Democrats, the contrasting stereotype holds, are of the people, democratic, knowledgeable and compassionate to society’s needs, and tolerant. They mean what they say, and are not interested in power for its own sake, but only in using it for the good of others. When good things happen during their time it is by design and because liberal philosophical assumptions are valid. If bad things happen it is because agents exist which block this design or thwart these assumptions.

During the 2006 US Senate election in New York, The New York Times will market Mrs. Clinton as the candidate of democracy and “the people” and her Republican Party opponent as the candidate of stealth authoritarians and “special interests.” Mrs. Clinton will be seen as speaking to issues that most concern people, while her Republican opponent will be seen as trumpeting issues that will get her elected. Mrs. Clinton is of the mainstream; her Republican opponent hovers at the edge of the mainstream, on the political right. Against the backdrop of such imagery voters are likely to identify with Mrs.
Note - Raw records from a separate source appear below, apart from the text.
/-- KEY_DERIVE writes the key that KMAC256 derives from its source under the label's string, with the class of the label, into the
destination slot; KEY_GENERATE writes a key that the reseeded DRBG gives; KEY_WRAP sends a KEY blob, under a wrapping slot or a recipient's
public keys, and answers its length; KEY_UNWRAP, under either, writes the key that a blob holds or answers the status of the first check that
fails; KEY_ZEROIZE returns the slot to its reset value and clears every engine register loaded from it (R61, R63, R66, R70, R73-R77, R372). -/
def Obligations.KeyStoreCommandsComplete : Prop :=
  (∀ (h : CmdHdr) (src dst : BitVec 16) (label opt : BitVec 8) (region : BitVec 16) (id : BitVec 32) (s : State),
    Starts h 0x0200 [(0x18, 2, src.toNat), (0x1A, 2, dst.toNat), (0x1C, 1, label.toNat), (0x1D, 1, opt.toNat), (0x1E, 2, region.toNat),
      (0x20, 4, id.toNat)] s → label.toNat ∈ [1, 2, 3, 4] → label.toNat = 4 ∨ region.toNat < 4096 → bit opt.toNat 0 = false →
    firstFail (srcChecks (s.started h) (hdrSlice h) src.toNat Slot.drv) = none → firstFail (dstChecks (s.started h) (hdrSlice h) dst.toNat) = none →
    kweRuns s = true →
    ∃ t, exec (.keyDerive h src dst label opt region id) s = .next t ∧ Ended h.key St.success 0 t ∧
      t.slot dst.toNat = {
        key := Config.kmac256 (keyBytes (s.slot src.toNat).key) (ascii (deriveLabel label.toNat))
          (if label.toNat = 4 then leBytes 4 id.toNat else leBytes 2 region.toNat ++ leBytes 4 id.toNat),
        attr := attrWord 56 (if label.toNat = 4 then 6 else label.toNat) (hdrSlice h) (if label.toNat = 3 then 3 else 1) 1 false false false,
        binding := bindWord h.ctx.toNat (if label.toNat = 4 then 0xFFFF else region.toNat) id.toNat, wrapId := 0 } ∧
      (∀ n, n ≠ dst.toNat → t.slot n = s.slot n)) ∧
  (∀ (h : CmdHdr) (dst : BitVec 16) (usage opt type : BitVec 8) (wrapIdBva : BitVec 64) (wrapId : BitVec 128) (s : State),
    Starts h 0x0201 [(0x18, 2, dst.toNat), (0x1A, 1, usage.toNat), (0x1B, 1, opt.toNat), (0x1C, 1, type.toNat), (0x20, 8, wrapIdBva.toNat)] s →
    usage.toNat ∈ [1, 2, 3, 4] → type.toNat ∈ [1, 2, 3, 4] → wrapIdBva.toNat % 8 = 0 →
    firstFail (dstChecks (s.started h) (hdrSlice h) dst.toNat) = none → entOk s = true → kweRuns s = true →
    ∃ t, exec (.keyGenerate h dst usage opt type wrapIdBva none wrapId) s = .next t ∧ Ended h.key St.success 0 t ∧
      t.slot dst.toNat = {
        key := (keyBits 256 (s.started h)).1,
        attr := attrWord (usageBit usage.toNat) 0 (hdrSlice h) type.toNat 3 (bit opt.toNat 0) (bit opt.toNat 1) false,
        binding := bindWord h.ctx.toNat 0xFFFF 0, wrapId := if wrapIdBva = 0 then 0 else wrapId } ∧
      (∀ n, n ≠ dst.toNat → t.slot n = s.slot n)) ∧
  (∀ (h : CmdHdr) (src wrapSlot : BitVec 16) (method : BitVec 8) (out rcptBva sequence : BitVec 64) (rcpt : Bytes) (s : State),
    Starts h 0x0202 [(0x18, 2, src.toNat), (0x1A, 2, wrapSlot.toNat), (0x1C, 1, method.toNat), (0x20, 8, out.toNat), (0x28, 8, rcptBva.toNat),
      (0x30, 8, sequence.toNat)] s →
    let sl := hdrSlice h
    let m := method.toNat
    let k := s.slot src.toNat
    m = 1 ∨ m = 2 → out.toNat % 8 = 0 → (m = 2 → rcptBva.toNat % 8 = 0) →
    firstFail (srcChecks (s.started h) sl src.toNat Slot.exportable ++ wrapChecks (s.started h) sl m wrapSlot.toNat) = none → kweRuns s = true →
    let n := drbgBits 64 (s.started h)
    let b : BlobHdr := {
      kind := kindKey, method := m, domain := blobDomain s sl,
      wrapId := if m = 1 then (s.slot wrapSlot.toNat).wrapId else recipientId (fit 1665 rcpt), len := 32, log2 := 0, attr := blobAttr k,
      sequence := sequence.toNat, nonce := n.1, bound := 0 }
    ∃ t, exec (.keyWrap h src wrapSlot method out rcptBva sequence none rcpt) s = .next t ∧ t.kst = s.kst ∧
      match (if m = 1 then some (sealSym (s.slot wrapSlot.toNat).key b (keyBytes k.key)) else (sealHybrid rcpt b (keyBytes k.key) n.2).1) with
      | some blob => Ended h.key St.success blob.length t ∧ t.out = s.out ++ [.dma (tableSet s h.ctx.toNat) out.toNat blob]
      | none => Ended h.key St.invalidOperand 0 t ∧ t.out = s.out) ∧
  (∀ (h : CmdHdr) (dst wrapSlot : BitVec 16) (opt : BitVec 8) (blobBva wrapIdBva : BitVec 64) (blob : Bytes) (wrapId : BitVec 128) (s : State),
    Starts h 0x0203 [(0x18, 2, dst.toNat), (0x1A, 2, wrapSlot.toNat), (0x1C, 1, opt.toNat), (0x20, 8, blobBva.toNat), (0x28, 8, wrapIdBva.toNat)] s →
    let sl := hdrSlice h
    let w := if wrapSlot = 0xFFFF then none else some wrapSlot.toNat
    let a := field blob 0x30 8
    blobBva.toNat % 8 = 0 → wrapIdBva.toNat % 8 = 0 → firstFail (dstChecks (s.started h) sl dst.toNat) = none →
    (∀ n, w = some n → firstFail (srcChecks (s.started h) sl n Slot.wraps) = none) → (w = none → pkeRuns s = true) → kweRuns s = true →
    ∃ t, exec (.keyUnwrap h dst wrapSlot opt blobBva wrapIdBva none blob wrapId) s = .next t ∧ (∀ n, n ≠ dst.toNat → t.slot n = s.slot n) ∧
      match checkBlob (s.started h) sl blob [kindKey] blob.length w (2 + sl) with
      | .error e => Ended h.key e 0 t ∧ t.kst = s.kst
      | .ok bk =>
        if (openBlob bk blob).2 = false then Ended h.key St.tagFailure 0 t ∧ t.kst = s.kst
        else if usageOk a = false then Ended h.key St.usageViolation 0 t ∧ t.kst = s.kst
        else Ended h.key St.success 0 t ∧ t.slot dst.toNat = {
          key := BitVec.ofNat 256 (leNat (openBlob bk blob).1),
          attr := BitVec.ofNat 64 (2 ^ 63 + b2n (bit a 61 || bit opt.toNat 0) * 2 ^ 61 + b2n (bit a 60) * 2 ^ 60 + bits a 56 48 * 2 ^ 48 +
            sl * 2 ^ 40 + bits a 39 36 * 2 ^ 36 + 2 * 2 ^ 32),
          binding := bindWord h.ctx.toNat 0xFFFF 0, wrapId := if wrapIdBva = 0 then 0 else wrapId }) ∧
  (∀ (h : CmdHdr) (slot : BitVec 16) (s : State), Starts h 0x0204 [(0x18, 2, slot.toNat)] s → ownsSlot s (hdrSlice h) slot.toNat = true →
    slotInUse s slot.toNat = false → s.kst.dflt = {} →
    ∃ t, exec (.keyZeroize h slot) s = .next t ∧ Ended h.key St.success 0 t ∧ t.slot slot.toNat = {} ∧
      (∀ n, n ≠ slot.toNat → t.slot n = s.slot n) ∧
      (s.slot slot.toNat ≠ {} → ∀ k ∈ t.engKeys, k.slot ≠ some slot.toNat))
Clinton and accept her policy positions, and rebuff the Republican Party candidate and distrust Republican policy prescriptions.

Templates and stereotypes may contain kernels of truth. But they fail as legitimate journalism because they take these elements and magnify them to an unreasonable degree in one politically relevant group or set of issues and minimize or ignore them in others. The tinting of people and issues is designed to give one side the intellectual and moral high ground, so that it can attract political legitimacy and momentum.

Stereotyped stories are easy to spot. A reader can identify whether a story is artificially contouring reality by asking herself two questions: “Does this story’s theme and assumptions correspond with what my experience and innate reasoning tell me is true?” and “Does the story present its themes and assumptions in a way that treats all candidates and parties equally?”